* [Information supplied]
-- ==== Sys2Proof/Machine/Regs.lean ====
section
/-!
DEFINITION. Machine/Regs.lean: every field of the control register space, one definition per row of the
spec's register tables (the tables named beside each block), and the fields that stand at one word address.
A field is its word address, its lowest bit, its width, its access code (Table 0-2), its value after power-on
reset (the Reset column, R15) and the lowest levels that may read and write it (Table 20-2). -/

namespace Sys2Proof.Machine

/-- The access codes of Table 0-2 (R12). -/
inductive Acc where
  | ro | rw | w1c | w1s | rc | wo
  deriving DecidableEq, Repr

/-- The three ordered access levels of R515, with their numbers in ID.ACCESSOR.LEVEL. -/
inductive Level where
  | owner | debug | firmware
  deriving DecidableEq, Repr

/-- The rank of a level: each level holds every right of the levels below it (R515). -/
def Level.rank : Level → Nat
  | .owner => 1
  | .debug => 2
  | .firmware => 3

/-- One field of a register. -/
structure Fld where
  addr : Nat
  lo : Nat
  w : Nat
  acc : Acc
  rst : Nat
  rd : Level
  wr : Level
  deriving DecidableEq, Repr

/-- The key under which a field's value is held: its word address and its lowest bit. -/
def Fld.key (f : Fld) : Nat := f.addr * 32 + f.lo

/-- Field at `base + off`. -/
def fld (addr lo w : Nat) (acc : Acc) (rst : Nat) (rd : Level := .owner) (wr : Level := .owner) : Fld :=
  { addr := addr, lo := lo, w := w, acc := acc, rst := rst, rd := rd, wr := wr }

namespace Reg

/-! Table 20-4 (R524, chapter 20). -/

/-- IDCODE: JTAG IDCODE, by R525. -/
def idIdcode : Fld := fld 0x000 0 32 .ro Config.idcode
/-- PART.NUMBER: Part number. -/
def idPartNumber : Fld := fld 0x004 0 16 .ro 0x2080
/-- PART.MAP: Version of this register map. -/
def idPartMap : Fld := fld 0x004 16 8 .ro 0x01
/-- STEPPING.METAL: Metal-layer revision; equals CRU.STEPPING[3:0]. -/
def idSteppingMetal : Fld := fld 0x008 0 4 .ro (Config.stepping % 16)
/-- STEPPING.BASE: Base-layer revision: 0 for A, 1 for B and onward; equals CRU.STEPPING[7:4]. -/
def idSteppingBase : Fld := fld 0x008 4 4 .ro (Config.stepping / 16 % 16)
/-- SERIAL_DIGEST_LO: SERIAL_DIGEST bytes 0–3. -/
def idSerialDigestLo : Fld := fld 0x00C 0 32 .ro (Config.serialDigest % 4294967296)
/-- SERIAL_DIGEST_HI: SERIAL_DIGEST bytes 4–7. -/
def idSerialDigestHi : Fld := fld 0x010 0 32 .ro (Config.serialDigest / 4294967296)
/-- CONFIG.CORES: Cores, 192. -/
def idConfigCores : Fld := fld 0x014 0 8 .ro 0xC0
/-- CONFIG.PORTS: Fabric ports, 12. -/
def idConfigPorts : Fld := fld 0x014 8 4 .ro 0xC
/-- CONFIG.STACKS: HBM4 stacks, 8. -/
def idConfigStacks : Fld := fld 0x014 12 4 .ro 0x8
/-- CONFIG.BAYS: Cartridge bays, 2. -/
def idConfigBays : Fld := fld 0x014 16 2 .ro 0b10
/-- STATE: Lifecycle state, coded as CRU.STATUS.STATE. -/
def idState : Fld := fld 0x018 0 3 .ro 0b000
/-- ACCESSOR.LEVEL: Level of the reading access: 0b01 owner, 0b10 debug, 0b11 firmware. -/
def idAccessorLevel : Fld := fld 0x01C 0 2 .ro 0b00
/-- ACCESSOR.PATH: Path of the reading access: 0x0 firmware, 0x1 JTAG, 0x8 + s session s. -/
def idAccessorPath : Fld := fld 0x01C 4 4 .ro 0x0
/-- SCRATCH[i]: Free words for operator software, i = 0 to 3. -/
def idScratch (i : Nat) : Fld := fld (0x020 + 4 * i) 0 32 .rw 0x00000000
/-- REFUSED: Accesses refused by R517, all paths. -/
def idRefused : Fld := fld 0x030 0 32 .rc 0x00000000 .firmware .owner
/-- MEMWIN.CTRL.SPACE: 0b000 Hearth of die 0, 0b001 Hearth of die 1, 0b010 HBM4, 0b011 Stock; other values are out of range. -/
def idMemwinCtrlSpace : Fld := fld 0x040 0 3 .rw 0b000 .debug .debug
/-- MEMWIN.CTRL.POISON: 1: the snapshot's granule read as poisoned. -/
def idMemwinCtrlPoison : Fld := fld 0x040 8 1 .ro 0 .debug .debug
/-- MEMWIN.CTRL.RANGE_ERR: 1: the snapshot's address lay outside its space. -/
def idMemwinCtrlRangeErr : Fld := fld 0x040 9 1 .ro 0 .debug .debug
/-- MEMWIN_ADDR_LO: Byte address [31:0]. -/
def idMemwinAddrLo : Fld := fld 0x044 0 32 .rw 0x00000000 .debug .debug
/-- MEMWIN_ADDR_HI: Byte address [39:32]. -/
def idMemwinAddrHi : Fld := fld 0x048 0 8 .rw 0x00 .debug .debug
/-- MEMWIN.DATA[i]: Word i of the snapshot, i = 0 to 15. -/
def idMemwinData (i : Nat) : Fld := fld (0x080 + 4 * i) 0 32 .ro 0x00000000 .debug .debug
/-! Table 18-8 (R495, chapter 18). -/
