/-- A bucket at the start of a step. -/
def BucketRun.init : BucketRun :=
  { fired := false, launched := false, stage := [], combined := [], complete := false }

/-- The packet layer (chapter 12): the discovery records held, those received sealed (R316), the record's own VERSION,
the route table (Table 12-4), the children in the Cadence tree (R320, R321), the all-reduces, the buckets, and the
buckets whose launch waits for a token, in the order they asked (R329). -/
structure Net where
  records : List LinkRec
  sealedRecs : List LinkRec
  version : Nat
  routes : List (Nat × Nat)
  children : List Nat
  allReduce : List AllReduce
  buckets : List (Nat × BucketRun)
  tokenWait : List Nat
  /-- the bytes received for the stream entries, by stream ID (R322) -/
  received : List (Nat × Nat)
  deriving DecidableEq, Repr

/-- The packet layer after reset (R332). -/
def Net.init : Net :=
  { records := [], sealedRecs := [], version := 0, routes := [], children := [], allReduce := [], buckets := [], tokenWait := [], received := [] }

/-! ## Temper (chapter 10) -/

/-- Temper's step in progress: the step whose first UPDATE entry has fired (R261), whether the norm is known (R266),
clipf, whether the step is skipped (R267), the update ranges fired and not finished, in order, and those finished, an
update fault (R277), and the push ranges fired and finished (R274). -/
structure Tmp where
  step : Option Nat
  ready : Bool
  clipf : Nat
  skip : Bool
  ranges : List Nat
  done : List Nat
  failed : Bool
  pushes : List Nat
  pushed : List Nat
  /-- the work buffer and the solver's matrix storage (R250), as the last tiles and blocks left them (notes/assumptions/153) -/
  work : Memory
  solver : Memory
  deriving DecidableEq, Repr

/-- Temper with no step in progress. -/
def Tmp.init : Tmp :=
  { step := none, ready := false, clipf := 0, skip := false, ranges := [], done := [], failed := false, pushes := []
    pushed := [], work := .empty, solver := .empty }

/-- The record of a step that begins: the buffers stay. -/
def Tmp.begin (t : Tmp) (step : Nat) : Tmp := { Tmp.init with step := some step, work := t.work, solver := t.solver }

/-! ## Bloom (chapter 13) -/

/-- A sample outstanding: given, perhaps requested, landing or decoding. `bytes` are the coded bytes so far, `engine` the
decoder that works on it, `tries` its re-requests (R345). -/
structure Sample where
  index : Nat
  requested : Bool
  bytes : List Byte
  total : Option Nat
  engine : Option Nat
  tries : Nat
  deriving DecidableEq, Repr

/-- A slot of a microbatch's buffer: the index it is to hold, whether it is filled, filled since before the step began
(R357), skipped with its reason (R354), or waiting for a spare (R353). -/
structure Fill where
  step : Nat
  mb : Nat
  slot : Nat
  index : Nat
  done : Bool
  early : Bool
  skipped : Option Nat
  spare : Option Nat
  deriving DecidableEq, Repr

/-- A spare (R338): its index, the spare slot it occupies once one is free, whether it is decoded, and whether a slot
waits for it. -/
structure Spare where
  index : Nat
  place : Option Nat
  done : Bool
  taken : Bool
  deriving DecidableEq, Repr

/-- A Bloom stream of the table: its cursor and committed copy, its slots in order of step, microbatch and slot, its
spares in order of entry, its outstanding samples, and the microbatches whose buffers the stage holds. -/
structure BStream where
  cursor : Cursor
  committed : Cursor
  fills : List Fill
  spares : List Spare
  samples : List Sample
  held : List (Nat × Nat)
  deriving DecidableEq, Repr

/-- A feeder link (R343, R344): the device's HELLO has been sent, with its 8 random bytes, the shared secret, the keys with their
SALTs once they are derived, and its counters. -/
structure FeederLink where
  hello : Bool
  keyed : Bool
  mine : Nat
  secret : Nat
  txKey : List Byte
  rxKey : List Byte
  txNonce : Nat
  rxNonce : Option Nat
  deriving DecidableEq, Repr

* [What you need to do]
As the answer, set down only the lines from the data above between the one holding "solver : Memory" and the one holding "pushed := [], work", inclusive, exactly as they read.

* [Solution to the problem]
  solver : Memory
  deriving DecidableEq, Repr

/-- Temper with no step in progress. -/
def Tmp.init : Tmp :=
  { step := none, ready := false, clipf := 0, skip := false, ranges := [], done := [], failed := false, pushes := []
    pushed := [], work := .empty, solver := .empty }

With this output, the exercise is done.